Blagoje Paunović

Personal information
- Full name: Blagoje Paunović
- Date of birth: 4 June 1947
- Place of birth: Pusto Šilovo, SR Serbia, FPR Yugoslavia
- Date of death: 9 December 2014 (aged 67)
- Place of death: Belgrade, Serbia
- Position: Defender

Youth career
- 1958–1965: Partizan

Senior career*
- Years: Team / Apps / (Gls)
- 1965–1975: Partizan / 225 / (0)
- 1975–1977: Utrecht / 37 / (0)
- 1977: Kikinda / 7 / (0)
- 1978: Oakland Stompers / 23 / (0)
- 1979: Sinđelić Beograd

International career
- 1967–1973: Yugoslavia / 39 / (0)

Managerial career
- 1994: Logroñés
- 1999–2002: Teleoptik
- 2002–2003: Budućnost Banatski Dvor
- 2005–2006: Teleoptik (joint)
- 2009–2010: Smederevo
- 2010–2011: BASK

Medal record
Men's Football
Representing Yugoslavia
European Championship
| Silver medal – second place | 1968 Italy | Team |

= Blagoje Paunović =

Serbian footballer and manager (1947–2014)
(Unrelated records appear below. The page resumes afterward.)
/-- 30_encoding.md R88: the lengths of the wider rows, each with just enough input. -/
theorem test_block_lengths :
    nextOf (exec (.sbData08 5) { lzwState unit with inLen := 15 }) (fun s => s.lzw.count) = some 13 ∧
    nextOf (exec (.sbData10 7) { lzwState unit with inLen := 25 }) (fun s => s.lzw.count) = some 23 ∧
    nextOf (exec (.sbData20 0) { lzwState unit with inLen := 34 }) (fun s => s.lzw.count) = some 32 ∧
    nextOf (exec (.sbData40 0x3F) { lzwState unit with inLen := 129 }) (fun s => s.lzw.count) = some 127 ∧
    nextOf (exec (.sbData80 0x7F) { lzwState unit with inLen := 257 }) (fun s => s.lzw.count) = some 255 := by decide

/-- A row unfiltered, as numbers. -/
def row (pred : Predictor) (bpp : Nat) (raw prior : List Nat) : List Nat :=
  (unfilterRow pred bpp (prior.map (BitVec.ofNat 8)) (raw.map (BitVec.ofNat 8))).map BitVec.toNat

/-- F-2. -/
theorem test_row_sub : row predSub 3 [0x0A, 0x14, 0x1E, 5, 5, 5, 0xFA, 0xFA, 0xFA] [] =
    [0x0A, 0x14, 0x1E, 0x0F, 0x19, 0x23, 0x09, 0x13, 0x1D] := by decide

/-- F-3. -/
theorem test_row_up : row predUp 1 [1, 2, 3, 0xC8] [0x64, 0xC8, 0xFF, 0x64] = [0x65, 0xCA, 0x02, 0x2C] := by decide

/-- F-6: the sum is not reduced before it is halved. -/
theorem test_row_avg : row predAvg 1 [0xFF, 0x00] [0x00, 0xFF] = [0xFF, 0xFF] := by decide

/-- F-7. -/
theorem test_row_paeth : row predPaeth 1 [5, 5, 5, 5] [0x0A, 0x14, 0x0F, 0xC8] = [0x0F, 0x19, 0x19, 0xCD] := by decide

/-- 95_test_vectors.md, Paeth predictor: a tie of a with b, b alone, c alone. -/
theorem test_paeth : paeth 255 255 0 = 255 ∧ paeth 100 50 200 = 50 ∧ paeth 5 9 7 = 7 := by decide

/-- The first row of a two-row gray image through its filter byte: the output and the position. -/
def firstRow (f : Nat) : Option (List Nat × Word × Word) :=
  nextOf (step (pngState 2 2 false 1 2 2 0 0 [f, 5, 6, 0, 7, 8])) fun s => (out 4 s, s.inPos, s.png.srcY)

theorem test_filter_none : firstRow 0 = some ([5, 6, 0, 0], 3, 1) := by decide
theorem test_filter_sub : firstRow 1 = some ([5, 11, 0, 0], 3, 1) := by decide
theorem test_filter_up : firstRow 2 = some ([5, 6, 0, 0], 3, 1) := by decide
theorem test_filter_avg : firstRow 3 = some ([5, 8, 0, 0], 3, 1) := by decide
theorem test_filter_paeth : firstRow 4 = some ([5, 11, 0, 0], 3, 1) := by decide

/-- PNG-E1 and PNG-E6: a reserved filter type, one byte of each row of the table. -/
theorem test_filter_reserved : ∀ f ∈ [5, 7, 8, 0x1F, 0x20, 0x40, 0xFF],
    nextOf (step (pngState 1 1 false 1 1 1 0 0 [f, 0])) (fun s => (s.status, s.inPos)) = some (0x6033, 1) := by decide

/-- PNG-3: pass 1 of a 3x3 image is one pixel; passes 2 and 3 are empty, so pass 4 follows. -/
theorem test_adam7_pass : nextOf (step (pngState 3 3 true 1 1 1 0 0 [0, 0x0B]))
    (fun s => (out 9 s, s.png.pass, s.pixCnt)) = some ([0x0B, 0, 0, 0, 0, 0, 0, 0, 0], 4, 1) := by decide

/-- 42_lzw.md R179: the row order of 95_test_vectors.md LZW-4. -/
theorem test_gifOrder : gifOrder 10 = [0, 8, 4, 2, 6, 1, 3, 5, 7, 9] := by decide

/-- M-8: STRIDE saturates. -/
theorem test_stride : readReg (storeReg (storeReg base 0x0C 0xFFFFFFFF) 0x18 0x410) 0x1C = 0xFFFFFFFF := by decide

/-- M-9 to M-12: refused accesses. -/
theorem test_bus_errors : ∀ op ∈ [(⟨false, 32, 0x40, 0⟩ : BusOp), ⟨false, 8, 4, 0⟩, ⟨false, 32, 6, 0⟩, ⟨true, 16, 0x20000000, 1⟩,
    ⟨true, 8, 0x10001000, 1⟩], nextOf (step { base with inbox := [.bus op] }) (fun s => (s.outbox, s.mem)) =
      some ([.error], []) := by decide

/-- The placed command and the placed filter byte run (log 15). -/
theorem test_withFetchWord : nextOf (step (State.reset.withFetchWord 32 8)) State.status = some 4 ∧
    nextOf (step (State.reset.withFetchWord 8 4)) State.status = some 0x6602 := by decide

/-! ## Witnesses: concrete states and operands that meet the hypotheses of the statements -/

/-- A running decode between two codes: the unit with 16 bits loaded. -/
def lzwBusy : State := lzwState { unit with datum := 0x568C, bits := 16 }

theorem unit_good : unit.Good where
  dataSize := by decide
  clearCode := by decide
  endCode := by decide
  codeSize := by decide
  available := by decide
  width := .inl (by decide)
  oldCode := by intro o h; cases h; exact ⟨by decide, .inr (by decide)⟩
  bits := by decide
  datum := by decide
  top := by decide
  roots := by decide
  entries := by
    have h : ∀ j, j < 7 → 6 ≤ j → j = 6 := by decide
    intro j h1 h2
    obtain rfl := h j h2 h1
    exact ⟨by decide, .inl (by decide)⟩

theorem unit_good_with (datum : BitVec 19) (bits : BitVec 5) (top : BitVec 13) (stack : Table 8) (hb : bits.toNat ≤ 19)
    (hd : datum.toNat < 2 ^ bits.toNat) (ht : top.toNat ≤ Config.lzwStackEntries) :
    ({ unit with datum := datum, bits := bits, top := top, stack := stack } : Lzw).Good :=
  { unit_good with bits := hb, datum := hd, top := ht }

theorem lzwBusy_run : LzwRun lzwBusy where
  check := ⟨by decide, by decide, by decide, by decide⟩
  fmt := by decide
  pos := by decide
  pix := by decide
  good := fun _ => unit_good_with 0x568C 16 0 _ (by decide) (by decide) (by decide)
  block := fun _ => by decide

/-- A state with a running LZW decode meets the invariant. -/
theorem lzwBusy_inv : Inv lzwBusy where
  params := by decide
  mem := by decide
  status := ⟨by decide, by decide, fun _ => .inl rfl⟩
  lzw := fun _ _ => lzwBusy_run
  png := fun _ h => by cases h

/-- The running PNG decode of a two-row gray image. -/
def pngBusy : State := pngState 2 2 false 1 2 2 0 0 [0, 5, 6, 0, 7, 8]

theorem pngState_run (w h : Nat) (il : Bool) (pass pw ph y pix : Nat) (input : List Nat)
    (hyp : let s := pngState w h il pass pw ph y pix input
      (1 ≤ s.width.toNat ∧ 1 ≤ s.height.toNat) ∧
      s.inLen.toNat ≤ 4096 ∧
      strideOf s.width.toNat 1 8 * s.height.toNat ≤ 4096 ∧ ceilDiv (1 * s.width.toNat * 8) 8 ≤ 1024 ∧
      (1 ≤ s.png.pass.toNat ∧ s.png.pass.toNat ≤ lastPass il) ∧
      s.png.passWidth.toNat = passWidthOf il s.width.toNat s.png.pass.toNat ∧
      s.png.passHeight.toNat = passHeightOf il s.height.toNat s.png.pass.toNat ∧ s.png.passWidth.toNat ≠ 0 ∧
      s.png.rowBytes.toNat = ceilDiv (1 * s.png.passWidth.toNat * 8) 8 ∧
      s.png.srcY.toNat < s.png.passHeight.toNat ∧
      s.pixCnt.toNat = placedBefore il s.width.toNat s.height.toNat s.png.pass.toNat +
        s.png.srcY.toNat * s.png.passWidth.toNat) :
    PngRun (pngState w h il pass pw ph y pix input) := by
  obtain ⟨h1, h2, h3, h4, h5, h6, h7, h8, h9, h10, h11⟩ := hyp
  exact {
    check := ⟨h1, (by decide : (0, 8, 1) ∈ pngTable), h2, h3, fun h => by simp [pngState] at h, h4⟩
    fmt := by simp [pngState, pngOutFmt, pngOutBpc, pngBands, pngAlpha]
    alpha := by simp [pngState, pngAlpha, Png.reset]
    bpp := (by decide : (1#4).toNat = max 1 ((1#3).toNat * (8#5).toNat / 8))
    pass := h5
    passWidth := h6
    passHeight := h7
    nonempty := h8
    rowBytes := h9
    srcY := h10
    pos := Nat.zero_le _
    pix := h11 }

theorem pngBusy_run : PngRun pngBusy := pngState_run _ _ _ _ _ _ _ _ _ (by decide)

/-- A state with a running PNG decode meets the invariant. -/
theorem pngBusy_inv : Inv pngBusy where
  params := by decide
  mem := by decide
  status := ⟨by decide, by decide, fun _ => .inr rfl⟩
  lzw := fun _ h => by cases h
  png := fun _ _ => pngBusy_run

/-- StepKeepsInvariant, StepNeverStops, EveryRunEnds, RunWritesOnlyUsedRegions: one state of each running unit. -/
theorem test_witness_runs :
    (Inv lzwBusy ∧ ∃ t, step lzwBusy = .next t) ∧ (Inv pngBusy ∧ ∃ t, step pngBusy = .next t) ∧
      lzwBusy.engine = .busy ∧ pngBusy.engine = .busy ∧ lzwBusy.inbox = [] ∧ pngBusy.inbox = [] ∧
      lzwBusy.hostMoves = false ∧ pngBusy.hostMoves = false ∧
      ¬ InUsedOut lzwBusy 0x20000001 ∧ ¬ InUsedMask lzwBusy 0x20000001 :=
  ⟨⟨lzwBusy_inv, _, rfl⟩, ⟨pngBusy_inv, _, rfl⟩, rfl, rfl, rfl, rfl, rfl, rfl, fun h => absurd h.2 (by decide),
    fun h => absurd h.1 (by decide)⟩

/-- A machine in FAULT with CMDERR set and one event pending. -/
def faultState (e : HostEvent) : State :=
  { base with engine := .fault, faultCode := .boundsCheck, unit := .pb, cmdErr := true, inbox := [e] }

/-- FaultLeftOnlyByReset, CmdErrIsSticky: RESET and the reset input. -/
theorem test_witness_fault_left :
    nextOf (step (faultState (.bus ⟨true, 32, 0, 1⟩))) (fun t => (t.engine, t.cmdErr)) = some (.idle, false) ∧
      nextOf (step (faultState .powerOn)) (fun t => (t.engine, t.cmdErr)) = some (.idle, false) ∧
      (faultState .powerOn).engine = .fault ∧ (faultState .powerOn).cmdErr = true := by decide

/-- ParametersNeverChange: the idle step after reset. -/
theorem test_witness_parameters : step State.reset = .next State.reset := rfl

/-- DecodeOfEncode and EncodeOfDecode: the largest code of width 3, and the largest of width 12. -/
theorem test_witness_codes :
    (Instr.lzwKwkwk 7).wellFormed ctx = true ∧ ctx.fits 7 = true ∧
      (Instr.lzwDict 0xFFF).wellFormed ⟨12, 256, 4096, some 1⟩ = true ∧
      LzwCtx.fits ⟨12, 256, 4096, some 1⟩ 0xFFF = true := by decide

/-- ReservedWordsAreRefused: OP 8 and 15, and the lowest and highest reserved bits. -/
theorem test_witness_reserved :
    8 ≤ ((0x8#32).extractLsb' 0 4).toNat ∧ 8 ≤ ((0xF#32).extractLsb' 0 4).toNat ∧
      (0x10#32).extractLsb' 4 28 ≠ 0 ∧ (0x80000000#32).extractLsb' 4 28 ≠ 0 := by decide

/-- StepRunsDecodedInstruction: a CMD write in IDLE and one in BUSY with the host's turn; a length byte, with 2 of 3 bits
held; a code, with exactly 3; a filter byte. -/
theorem test_witness_step :
    ((cmd 7 base).inbox = .bus ⟨true, 32, 0, 7⟩ :: [] ∧ (cmd 7 base).engine ≠ .busy) ∧
    ((cmd 2 lzwBusy).inbox = .bus ⟨true, 32, 0, 2⟩ :: [] ∧ (cmd 2 lzwBusy).hostNext = true) ∧
    (let s := lzwState { unit with datum := 1, bits := 2 }
     s.hostMoves = false ∧ s.engine = .busy ∧ s.unit = .lzw ∧ s.lzw.dataSize ≠ 0 ∧
      s.pixCnt.toNat < s.width.toNat * s.height.toNat ∧ s.lzw.top = 0 ∧ s.lzw.bits.toNat < s.lzw.codeSize.toNat ∧
      s.lzw.count = 0 ∧ s.inPos.toNat < s.inLen.toNat) ∧
    (let s := lzwState { unit with datum := 1, bits := 3 }
     s.hostMoves = false ∧ s.engine = .busy ∧ s.unit = .lzw ∧ s.lzw.dataSize ≠ 0 ∧
      s.pixCnt.toNat < s.width.toNat * s.height.toNat ∧ s.lzw.top = 0 ∧ s.lzw.codeSize.toNat ≤ s.lzw.bits.toNat) ∧
    (pngBusy.hostMoves = false ∧ pngBusy.engine = .busy ∧ pngBusy.unit = .png ∧
      pngBusy.inPos.toNat < pngBusy.inLen.toNat) := by decide

/-- ResetCommandResets, AbortStopsTheUnit, AcceptanceTable: one state of each kind, and addresses just outside the used
region of one byte. -/
theorem test_witness_states :
    base.engine = .idle ∧ ({ base with engine := .done, endReason := .endCode } : State).engine = .done ∧
      lzwBusy.engine = .busy ∧ (faultState .powerOn).engine = .fault ∧
      ¬ InUsedOut lzwBusy 0x1FFFFFFF ∧ ¬ InUsedOut lzwBusy 0x20000001 ∧ ¬ InUsedMask lzwBusy 0x20000001 ∧
      (∃ t, exec .abort lzwBusy = .next t) ∧ ∃ t, exec .reset lzwBusy = .next t :=
  ⟨rfl, rfl, rfl, rfl, fun h => absurd h.1 (by decide), fun h => absurd h.2 (by decide), fun h => absurd h.1 (by decide),
    ⟨_, rfl⟩, _, rfl⟩

/-- PbClearZeroesTheUsedRegion, PbSetWritesTheSample, PbGetReadsTheSample: the last sample of a legal geometry of 4, 8 and
16 bits, and one with a mask. -/
theorem test_witness_pb :
    (∀ s ∈ [pb 3 2 1 4 2 1 3 1 [], pb 3 2 4 1 2 1 0 15 [], pb 3 2 8 3 2 1 2 255 [], pb 3 2 16 4 2 1 3 65535 [],
        { pb 3 2 8 1 2 1 0 7 [] with outFmt := ⟨8, 1, true⟩ }],
      s.engine = .idle ∧ GeomLegal s ∧ InBounds s s.pxX.toNat s.pxY.toNat s.pxC.toNat) := by
  simp only [List.forall_mem_cons, List.not_mem_nil, false_implies, implies_true, and_true]
  refine ⟨?_, ?_, ?_, ?_, ?_⟩ <;>
    exact ⟨rfl, ⟨by decide, by decide, by decide, by decide, by decide⟩, ⟨by decide, by decide, by decide⟩⟩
Blagoje Paunović (Serbian Cyrillic: Благоје Пауновић; 4 June 1947 – 9 December 2014) was a Serbian football defender and manager.

==Playing career==
Born in Pusto Šilovo, Socialist Republic of Serbia, Socialist Federal Republic of Yugoslavia, he started his youth career in FK Partizan as a nine-year-old, although minimum age required to start playing for Partizan youths was ten. He was spotted by Partizan coach Virgil Popescu who insisted in bringing him over. Apart from short spell abroad, Blagoje spent most of his time in Partizan and, as a player or coach, he was part of Partizan for almost half a century. Paunović played for ten seasons with FK Partizan, amassing nearly 300 official appearances with the Belgrade club. During the 70's, he formed an efficient backline alongside Dragan Holcer and Miroslav Pavlović.
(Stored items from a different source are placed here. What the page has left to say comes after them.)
-- ==== Sys2Proof/Machine/OpTable.lean ====
section
/-! DEFINITION. The encoding tables: operand classes of every field, defined modifier values and the use of imm32 (R80-R96, R284-R288 and the encoding rule of every entry). -/

namespace Sys2Proof.Machine

/-- The operand classes of R285 and of the single entries. -/
inductive Cls where
  | zero | g | handle | gk | g2 | p64 | g4 | p | any | val | cv | vw | k
  | kTop (top : Nat) | gkp | pgk | p64ff | p64small | gsmall | lanePar (perm : Nat) | spec | specRW
  deriving DecidableEq, Repr

/-- How an opcode uses imm32 (R284). -/
inductive ImmUse where
  | ff | needed | disp | unused
  deriving DecidableEq, Repr

/-- Selector ranges of R87. -/
def isG (s : Nat) : Bool := decide (s < 0x40)
/-- k selector. -/
def isK (s : Nat) : Bool := decide (0x40 ≤ s) && decide (s < 0x60)
/-- p selector. -/
def isP (s : Nat) : Bool := decide (0x60 ≤ s) && decide (s < 0x68)
/-- vw selector. -/
def isVw (s : Nat) : Bool := decide (0x68 ≤ s) && decide (s < 0x78)
/-- cv selector. -/
def isCv (s : Nat) : Bool := decide (0x78 ≤ s) && decide (s < 0x80)
/-- Special register that R61 does not reserve. -/
def isSpec (s : Nat) : Bool := decide (0x80 ≤ s) && decide (s < 0x9B)
/-- Special register marked RW in R61. -/
def isSpecRW (s : Nat) : Bool := s == 0x91 || s == 0x92 || s == 0x93 || s == 0x97 || s == 0x98
/-- Special register of 64 bits in R61. -/
def isSpec64 (s : Nat) : Bool := s == 0x87 || s == 0x90 || s == 0x95 || s == 0x96
/-- Small immediate. -/
def isSmall (s : Nat) : Bool := decide (0xC0 ≤ s) && decide (s < 0xFF)

/-- The value of a small immediate (R88). -/
def smallVal (s : Nat) : Int := (s : Int) - 0xDF

/-- The parameter of LANEX lies in the set of R40 (R341). -/
def laneParOk (perm : Nat) (v : Int) : Bool :=
  match perm with
  | 0 => v == 1 || v == 2 || v == 4 || v == 8 || v == 16
  | 1 => decide (0 ≤ v) && decide (v ≤ 7)
  | 2 => v == 0
  | _ => decide (0 ≤ v) && decide (v ≤ 31)

/-- Check 7 of R94 for one field: none when it passes, else the reason 6 or 7 (R95). -/
def clsFail (c : Cls) (s : Nat) (imm : Word) : Option Nat :=
  let pairOk : Option Nat := if s % 2 = 0 then none else some 7
  let must (b : Bool) : Option Nat := if b then none else some 6
  match c with
  | .zero => none
  | .g | .handle => must (isG s)
  | .gk => must (isG s || isK s)
  | .g2 => if isG s then pairOk else some 6
  | .p64 => if isG s then pairOk else must (isK s)
  | .g4 => if isG s then (if s % 4 = 0 then none else some 7) else some 6
  | .p => must (isP s)
  | .any => must (isG s || isK s || isP s || isSpec s || isSmall s || s == 0xFF)
  | .val => must (isG s || isK s || isP s || isSpec s || isSmall s)
  | .cv => must (isCv s)
  | .vw => must (isVw s)
  | .k => must (isK s)
  | .kTop top => must (isK s && decide (s ≤ 0x40 + top))
  | .gkp => must (isG s || isK s || isP s)
  | .pgk => must (isG s || isK s || isP s)
  | .p64ff => if isG s then pairOk else must (isK s || isSmall s || s == 0xFF)
  | .p64small => if isG s then pairOk else must (isK s || isSmall s)
  | .gsmall => must (isG s || isSmall s)
  | .lanePar perm => if s == 0xFF then must (laneParOk perm imm.toInt) else must (isSmall s && laneParOk perm (smallVal s))
  | .spec => must (isSpec s)
  | .specRW => must (isSpecRW s)

/-- The g registers a field names (R55, R285). -/
def clsRegs (c : Cls) (s : Nat) : List Nat :=
  if !isG s then []
  else match c with
    | .zero | .cv | .vw | .k | .kTop _ | .p | .spec | .specRW | .lanePar _ => []
    | .g2 | .p64 | .p64ff | .p64small => [s, s + 1]
    | .g4 => [s, s + 1, s + 2, s + 3]
    | _ => [s]

/-- Bits of `m` outside a mask are zero. -/
def within (m mask : Nat) : Bool := Nat.land m mask == m
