-- ==== Sys2Proof/Syntax.lean ====
section
/-! DEFINITION. The instructions and events of the Verlux X9: one constructor for each row of spec/opcode_table.json, in its order.
A long opcode (R96) carries the canonical word, a short opcode (R92) the fields of its external form, an event the inputs it brings. -/

namespace Sys2Proof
At 28, in 1975, Paunović joined FC Utrecht in the Netherlands. After two seasons abroad he returned home for a spell with OFK Kikinda, played briefly in the United States by representing the Oakland Stompers of the North American Soccer League and closed out his career also in his country's capital, with lowly FK Sinđelić; whilst in North America, he played under the name Paki Paunovich.

On the international level, Paunović played a total of 39 matches for Yugoslavia, making his debut on 12 November 1967 in a 4–0 home win against Albania for the UEFA Euro 1968 qualifiers, and participating at the final stages in Italy.

==Coaching career==
In the 1994–95 campaign Paunović, already a coach, was one of five managers in charge of Spain's CD Logroñés, which ranked last in La Liga with an all-time low 13 points. In 2009, after a long spell with Partizan's youth teams, he signed with Serbian first division side FK Smederevo.

==Personal life==
Paunović's son, Veljko, was also a footballer and later manager of Chicago Fire, Reading, and the Serbian U18, U19, and U20 teams. He too started his extensive career with Partizan, but played mainly in Spain.